Collected data entries
------------------------------------------------------------

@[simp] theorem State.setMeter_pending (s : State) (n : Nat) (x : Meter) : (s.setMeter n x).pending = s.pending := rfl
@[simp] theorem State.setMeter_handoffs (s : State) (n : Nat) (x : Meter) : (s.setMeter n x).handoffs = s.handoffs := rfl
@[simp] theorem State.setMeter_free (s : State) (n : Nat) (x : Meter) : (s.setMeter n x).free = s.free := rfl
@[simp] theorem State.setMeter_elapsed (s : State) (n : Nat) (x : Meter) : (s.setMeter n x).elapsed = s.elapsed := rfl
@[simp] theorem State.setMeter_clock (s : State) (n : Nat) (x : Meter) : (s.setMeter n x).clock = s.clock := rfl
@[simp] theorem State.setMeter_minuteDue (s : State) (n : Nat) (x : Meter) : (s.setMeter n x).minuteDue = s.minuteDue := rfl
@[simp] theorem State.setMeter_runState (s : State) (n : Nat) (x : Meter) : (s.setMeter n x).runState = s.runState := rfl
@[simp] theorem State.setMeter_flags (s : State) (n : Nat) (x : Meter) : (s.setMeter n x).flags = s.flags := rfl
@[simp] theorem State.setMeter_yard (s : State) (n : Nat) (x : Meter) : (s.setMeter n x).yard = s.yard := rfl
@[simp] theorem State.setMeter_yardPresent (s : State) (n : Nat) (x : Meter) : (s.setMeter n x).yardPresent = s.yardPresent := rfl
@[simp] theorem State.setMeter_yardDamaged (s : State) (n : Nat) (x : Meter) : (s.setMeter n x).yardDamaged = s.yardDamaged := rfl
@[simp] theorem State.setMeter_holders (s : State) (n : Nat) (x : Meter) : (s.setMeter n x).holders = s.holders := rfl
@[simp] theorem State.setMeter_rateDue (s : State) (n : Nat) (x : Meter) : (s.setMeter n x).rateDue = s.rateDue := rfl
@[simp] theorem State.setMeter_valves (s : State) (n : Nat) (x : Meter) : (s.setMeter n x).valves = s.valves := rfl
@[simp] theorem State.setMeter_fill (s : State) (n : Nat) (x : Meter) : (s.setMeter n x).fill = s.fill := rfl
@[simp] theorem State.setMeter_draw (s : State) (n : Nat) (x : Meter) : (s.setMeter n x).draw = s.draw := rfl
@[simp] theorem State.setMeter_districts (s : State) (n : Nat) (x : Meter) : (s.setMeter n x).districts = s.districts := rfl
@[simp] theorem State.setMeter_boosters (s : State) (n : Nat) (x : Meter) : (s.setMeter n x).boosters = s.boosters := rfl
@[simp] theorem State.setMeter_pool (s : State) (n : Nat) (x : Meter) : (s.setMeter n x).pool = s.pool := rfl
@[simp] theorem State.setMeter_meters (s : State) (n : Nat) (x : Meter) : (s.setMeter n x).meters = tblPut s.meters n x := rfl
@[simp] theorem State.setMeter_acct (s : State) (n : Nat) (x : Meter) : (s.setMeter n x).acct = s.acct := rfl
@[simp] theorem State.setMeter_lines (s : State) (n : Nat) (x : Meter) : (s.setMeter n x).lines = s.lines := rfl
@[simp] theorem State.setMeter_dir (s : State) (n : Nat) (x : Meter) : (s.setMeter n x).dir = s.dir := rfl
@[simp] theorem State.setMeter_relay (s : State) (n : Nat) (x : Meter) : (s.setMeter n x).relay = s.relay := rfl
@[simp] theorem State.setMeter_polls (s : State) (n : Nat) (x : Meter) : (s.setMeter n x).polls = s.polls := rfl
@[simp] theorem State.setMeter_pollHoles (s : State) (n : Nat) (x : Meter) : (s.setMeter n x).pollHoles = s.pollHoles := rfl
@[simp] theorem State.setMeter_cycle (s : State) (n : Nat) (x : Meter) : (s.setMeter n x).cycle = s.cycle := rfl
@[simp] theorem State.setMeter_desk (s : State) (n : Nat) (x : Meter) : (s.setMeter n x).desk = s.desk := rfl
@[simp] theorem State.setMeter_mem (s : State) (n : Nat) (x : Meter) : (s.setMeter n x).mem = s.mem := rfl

------------------------------------------------------------

Assignment:
The required result is an identical copy of the records above.

Solution for this problem:
@[simp] theorem State.setMeter_pending (s : State) (n : Nat) (x : Meter) : (s.setMeter n x).pending = s.pending := rfl
@[simp] theorem State.setMeter_handoffs (s : State) (n : Nat) (x : Meter) : (s.setMeter n x).handoffs = s.handoffs := rfl
@[simp] theorem State.setMeter_free (s : State) (n : Nat) (x : Meter) : (s.setMeter n x).free = s.free := rfl
@[simp] theorem State.setMeter_elapsed (s : State) (n : Nat) (x : Meter) : (s.setMeter n x).elapsed = s.elapsed := rfl
@[simp] theorem State.setMeter_clock (s : State) (n : Nat) (x : Meter) : (s.setMeter n x).clock = s.clock := rfl
@[simp] theorem State.setMeter_minuteDue (s : State) (n : Nat) (x : Meter) : (s.setMeter n x).minuteDue = s.minuteDue := rfl
@[simp] theorem State.setMeter_runState (s : State) (n : Nat) (x : Meter) : (s.setMeter n x).runState = s.runState := rfl
@[simp] theorem State.setMeter_flags (s : State) (n : Nat) (x : Meter) : (s.setMeter n x).flags = s.flags := rfl
@[simp] theorem State.setMeter_yard (s : State) (n : Nat) (x : Meter) : (s.setMeter n x).yard = s.yard := rfl
@[simp] theorem State.setMeter_yardPresent (s : State) (n : Nat) (x : Meter) : (s.setMeter n x).yardPresent = s.yardPresent := rfl
@[simp] theorem State.setMeter_yardDamaged (s : State) (n : Nat) (x : Meter) : (s.setMeter n x).yardDamaged = s.yardDamaged := rfl
@[simp] theorem State.setMeter_holders (s : State) (n : Nat) (x : Meter) : (s.setMeter n x).holders = s.holders := rfl
@[simp] theorem State.setMeter_rateDue (s : State) (n : Nat) (x : Meter) : (s.setMeter n x).rateDue = s.rateDue := rfl
@[simp] theorem State.setMeter_valves (s : State) (n : Nat) (x : Meter) : (s.setMeter n x).valves = s.valves := rfl
@[simp] theorem State.setMeter_fill (s : State) (n : Nat) (x : Meter) : (s.setMeter n x).fill = s.fill := rfl
@[simp] theorem State.setMeter_draw (s : State) (n : Nat) (x : Meter) : (s.setMeter n x).draw = s.draw := rfl
@[simp] theorem State.setMeter_districts (s : State) (n : Nat) (x : Meter) : (s.setMeter n x).districts = s.districts := rfl
@[simp] theorem State.setMeter_boosters (s : State) (n : Nat) (x : Meter) : (s.setMeter n x).boosters = s.boosters := rfl
@[simp] theorem State.setMeter_pool (s : State) (n : Nat) (x : Meter) : (s.setMeter n x).pool = s.pool := rfl
@[simp] theorem State.setMeter_meters (s : State) (n : Nat) (x : Meter) : (s.setMeter n x).meters = tblPut s.meters n x := rfl
@[simp] theorem State.setMeter_acct (s : State) (n : Nat) (x : Meter) : (s.setMeter n x).acct = s.acct := rfl
@[simp] theorem State.setMeter_lines (s : State) (n : Nat) (x : Meter) : (s.setMeter n x).lines = s.lines := rfl
@[simp] theorem State.setMeter_dir (s : State) (n : Nat) (x : Meter) : (s.setMeter n x).dir = s.dir := rfl
@[simp] theorem State.setMeter_relay (s : State) (n : Nat) (x : Meter) : (s.setMeter n x).relay = s.relay := rfl
@[simp] theorem State.setMeter_polls (s : State) (n : Nat) (x : Meter) : (s.setMeter n x).polls = s.polls := rfl
@[simp] theorem State.setMeter_pollHoles (s : State) (n : Nat) (x : Meter) : (s.setMeter n x).pollHoles = s.pollHoles := rfl
@[simp] theorem State.setMeter_cycle (s : State) (n : Nat) (x : Meter) : (s.setMeter n x).cycle = s.cycle := rfl
@[simp] theorem State.setMeter_desk (s : State) (n : Nat) (x : Meter) : (s.setMeter n x).desk = s.desk := rfl
@[simp] theorem State.setMeter_mem (s : State) (n : Nat) (x : Meter) : (s.setMeter n x).mem = s.mem := rfl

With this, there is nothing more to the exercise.